Гимназист отрицательно мотнул головой:
— Убили его. Еще в японскую…
— А-а… — понимающе протянул солдат. — А знаешь кто это? — указал он на непритязательного вида сестру милосердия. Накинув на плечи убогую шубейку, прикрыв утомленные веки, она стояла на крыльце и жадно вдыхала свежий морозный воздух. — Сестрица царя нашего… Единокровная. Веришь?
Саня возмущенно посмотрел на солдата. Маленький он, что ли, чтоб так над ним насмехаться?
— Шутить изволите? — нахохлившись, произнес гимназист. — Ее Императорское Высочество — по-пе-чи-тель-ни-ца вашего лазарета, — надменно выговорил он по слогам. — А эта…
— Я и сам поначалу не верил, — удовлетворенно кивнул солдат. — Месяц в жару пролежал. Мне доктора ногу оттяпать хотели. Она не дала. Выходила, с того света вернула, а я все поверить не мог… Где это видано, чтобы царская сестра за мужиками в палатах блевотину и кровь подтирала? Только когда царь-батюшка наш сам к ней в гости пожаловал, только тогда и уверовал… — Солдат сунул в рот самокрутку, чиркнул спичкой. Посмотрел с высоты своего немалого роста на притихшего мальчика и явно остался доволен произведенным впечатлением. — У нас в палате один пацаненок лежал, — начал он, более ни о чем Саню не спрашивая — очень уж ему хотелось рассказать панычу про удивительную царскую сестру (промеж собой раненые ее, наверное, сто раз обсудили). — Все знали, что он смертник.
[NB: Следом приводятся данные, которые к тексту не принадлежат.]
theorem State.finishXfer_evolves {s0 s : State} (id : Nat) (x : Xfer) (hs : Evolves s0 s) :
    Evolves s0 (State.finishXfer id x s) := by
  unfold State.finishXfer
  repeat' (first
      | with_reducible assumption | with_reducible apply State.updJob_evolves
      | with_reducible apply State.signalEnd_evolves | (intro _ _ _; (try dsimp -zeta only))
      | (intro _; (try dsimp -zeta only)) | split)

theorem State.xferToObject_evolves {s0 s : State} (j : Job) (x : Xfer) (bs : Bytes) (hs : Evolves s0 s) :
    Evolves s0 (State.xferToObject j x bs s) := by
  unfold State.xferToObject
  repeat' (first
      | with_reducible assumption | (have : Evolves _ t_ := h_; clear_value t_)
      | with_reducible apply State.takeCredit_evolves | with_reducible apply State.startWriteback_evolves
      | with_reducible apply State.writeVersion_evolves | with_reducible apply State.updJob_evolves
      | with_reducible apply State.touchSource_evolves | with_reducible apply State.finishXfer_evolves
      | (intro _ _ _; (try dsimp -zeta only)) | (intro _; (try dsimp -zeta only))
      | (extract_lets +onlyGivenNames t_; (refine_lift have h_ : Evolves s0 t_ := ?_; ?_); rotate_left; dsimp -zeta only [t_])
      | (extract_lets +onlyGivenNames t_; (refine_lift have h_ : Evolves s0 t_.2 := ?_; ?_); rotate_left; dsimp -zeta only [t_])
      | (extract_lets +onlyGivenNames t_) | split)

theorem execXferEnd_evolves {s0 s : State} (job : Nat) (id : Nat) (hs : Evolves s0 s) :
    ∃ r_, execXferEnd job id s = .next r_ ∧ Evolves s0 r_ := by
  refine ⟨_, rfl, ?_⟩
  repeat' (first
      | with_reducible assumption | (have : Evolves _ t_ := h_; clear_value t_)
      | with_reducible apply State.updJob_evolves | with_reducible apply State.updStore_evolves
      | with_reducible apply State.touchSource_evolves | with_reducible apply State.finishXfer_evolves
      | with_reducible apply State.xferToObject_evolves | with_reducible apply memWrite_wf
      | with_reducible apply foldl_memWrite_wf | (intro _ _ _; (try dsimp -zeta only))
      | (intro _; (try dsimp -zeta only))
      | (extract_lets +onlyGivenNames t_; (refine_lift have h_ : Evolves s0 t_ := ?_; ?_); rotate_left; dsimp -zeta only [t_])
      | (extract_lets +onlyGivenNames t_; (refine_lift have h_ : Evolves s0 t_.2 := ?_; ?_); rotate_left; dsimp -zeta only [t_])
      | (extract_lets +onlyGivenNames t_) | split)

theorem execStreamEnd_evolves {s0 s : State} (job : Nat) (handle : Nat) (hs : Evolves s0 s) :
    ∃ r_, execStreamEnd job handle s = .next r_ ∧ Evolves s0 r_ := by
  refine ⟨_, rfl, ?_⟩
  repeat' (first
      | with_reducible assumption | with_reducible apply State.updJob_evolves
      | with_reducible apply State.fillTree_evolves | with_reducible apply State.signalEnd_evolves
      | (intro _ _ _; (try dsimp -zeta only)) | (intro _; (try dsimp -zeta only)) | split)

end Sys2Proof.Machine
end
Дезертир, его для того и выхаживали, чтоб жизни лишить. Два часовых при нем состояли. Но она, милая, его жалела, жалела… — Покрытый седой щетиной подбородок солдата качнулся в сторону милосердной сестрицы. — Как вдруг, не так давно это было, заходит к нам в палату сам государь. Вот тебе крест, прямо как с портрета сошел: в мундире, с бородой и при сабле. И она рядом с ним… Идут они в угол, где смертник лежал, и царь пытает его: отчего же ты, братец, с фронта сбежал? Тот отвечает: начальники мне боеприпасов не дали, стрелять было нечем, вот я и испужался, побег… Так на войне часто бывает, — прибавил солдат. — Царь-батюшка помолчал немножко. Мы все на койках привстали — ждем, что ж он скажет. А он говорит: свободен ты, не твоя то вина. Смертник с койки вскочил, рухнул в ноги царю, зарыдал… А она рядом стоит и тоже плачет. Видно она брата за него и просила. Святая душа, истинно тебе говорю!
Обрамленное белым платком лицо царской сестры было уставшим, но таким тихим и кротким, что Саня влюбился в нее в тот же миг, как служивый окончил рассказ. А в следующий миг она и исчезла: открыла глаза, улыбнулась слабому зимнему солнцу и вошла в лазарет.
Потом уже солдат досказал, что у нежной княжны имеется муж, да не первый, а второй. Но царь благословил любовь сестры и позволил ей обвенчаться в Киеве с предметом ее истинных чувств, офицером лейб-гвардии Кирасирского полка. Аккурат неделю тому свадьбу в лазарете гуляли.
— А ночью она не к мужу пошла, а к нам в палату — на дежурство. Истинно тебе говорю, сестра родная так бы за тобой не ходила, как она за нами ходит.
Третий раз Саня увидел великую княгиню в Мариинском саду — она, наверное, в гости к маменьке шла. Но то уже другая история.
Последующую неделю по окончании занятий в гимназии Саня шел в надднепровский сад, где стоял Мариинский дворец и жила вдовствующая императрица.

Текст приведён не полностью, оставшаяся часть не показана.